Minsky şöyle devam eder: “Hedge finansmanının baskın olması durumunda, ekonominin pekâlâ denge arayan ve içeren bir sistem olabileceği gösterilebilir. Buna karşılık, spekülatif ve Ponzi finansın ağırlığı ne kadar büyük olursa, ekonominin sapmayı artıran bir sistem olma olasılığı da o kadar yüksek olur. Finansal istikrarsızlık hipotezinin ilk teoremi, ekonominin istikrarlı olduğu finansman rejimlerine ve istikrarsız olduğu finansman rejimlerine sahip olmasıdır. Finansal istikrarsızlık hipotezinin ikinci teoremi, uzun süreli refah dönemleri boyunca ekonominin istikrarlı bir sistem oluşturan finansal ilişkilerden, istikrarsız bir sistem oluşturan finansal ilişkilere geçiş yapmasıdır.

Kapitalist ekonomiler, özellikle uzun süren iyi zamanlarda, hedge finans birimlerinin hâkim olduğu bir finansal yapıdan, spekülatif ve Ponzi finansla uğraşan birimlerin büyük ağırlığının olduğu bir yapıya geçme eğilimindedir.
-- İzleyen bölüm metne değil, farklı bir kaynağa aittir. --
-- ==== Sys2Proof/Config.lean ====
section
/-! DEFINITION. What an implementation fixes (00_scope.md section 4) and the free values: what the
spec leaves unspecified is a constant with no body, so no proof can see it. -/

namespace Sys2Proof

/-- The parameters of 00_scope.md section 4 that the decoder reads. They are no machine state
(10_state.md R25); they are carried beside it so that every claim holds for each of their values
(log 1). `LZ_MIN_OFFSET` is an argument of the reference compressor. -/
structure Params where
  /-- `OUT_CAP`, D18: the number of bytes `OUT` holds; at most 0xFFFFFF, the range of `x[OUT_LEN]` (log 2). -/
  outCap : BitVec 24
  /-- `WL4_CTRL16_BE`, the OPEN parameter D15 (20_memory.md R45). -/
  wl4Ctrl16BE : Bool
  /-- `OUT_COMMIT16`, D27 (70_reset_and_hazards.md R228; log 15). -/
  outCommit16 : Bool
  deriving DecidableEq, Repr, Inhabited

/-- The defaults of 00_scope.md section 4. -/
def Params.default : Params where
  outCap := 0xFFFFFF#24
  wl4Ctrl16BE := true
  outCommit16 := false

namespace Config

/-- `ADDR_W`, the width of `IN_POS` and `IN_LEN` (00_scope.md section 4, D19; log 2). -/
def addrW : Nat := 32

/-- The size of the `TREE` RAM: the largest table, `2 * 255 + 1` bytes (10_state.md R22). -/
def treeBytes : Nat := 511

/-- Free values for the registers a fault leaves unspecified (60_exceptions.md R207; log 3):
draw number, register index (16 is `IN_POS`). -/
opaque freeWord : Nat → Nat → BitVec 32

/-- The free contents of unwritten memory (10_state.md R24, 93 U13; log 5): space, era, address. -/
opaque freeByte : Nat → Nat → Nat → Byte

/-- The free value of a byte that an offset-1 backreference copies when `OUT_COMMIT16` is true
(70_reset_and_hazards.md R228, 93 U5; log 15): draw number. -/
opaque freeCopyByte : Nat → Byte

end Config

end Sys2Proof
end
Ayrıca, büyük miktarda spekülatif finansal birimlere sahip bir ekonomi, enflasyonist bir durumdaysa ve yetkililer parasal kısıtlama ile enflasyonu kovmaya çalışırsa, spekülatif birimler Ponzi birimleri olacak ve daha önce Ponzi birimlerinin net değeri hızla buharlaşacaktır. Sonuç olarak, nakit akışı açığı olan birimler, pozisyonlarını satarak pozisyon oluşturmaya çalışmak zorunda kalacaklardır. Bunun varlık değerlerinin çöküşüne yol açması muhtemel.”

Özellikle bu son paragrafı naçizane tekrar okumanızı tavsiye ederim.

Minsky der ki: “Hipotezin özü, istikrarın istikrarsızlaştırıcı olmasıdır çünkü kapitalistler istikrarın devam edeceğine, istikrarı baltalayan Ponzi birimleri de dahil olmak üzere her zamankinden daha riskli borç yapılarını devreye sokmaya yönelik sürü halinde bir eğilime sahiptir.”

İnsanlar risk alarak ne kadar uzun süre para kazanırlarsa, risk alma konusunda o kadar tedbirsiz olurlar. Bunu yaparken, yolda kendi kendini gerçekleştiren geçici döngüler oluşur. Herkes aynı anda daha fazla risk arayıcı hale geliyorsa, bu risk primlerini düşürür, teminatın değerini artırır, kaldıraç yeteneğini artırır ve oyun devam eder. İnsan doğası gereği döngüseldir ve esasen Minsky tezinin ana noktası da budur.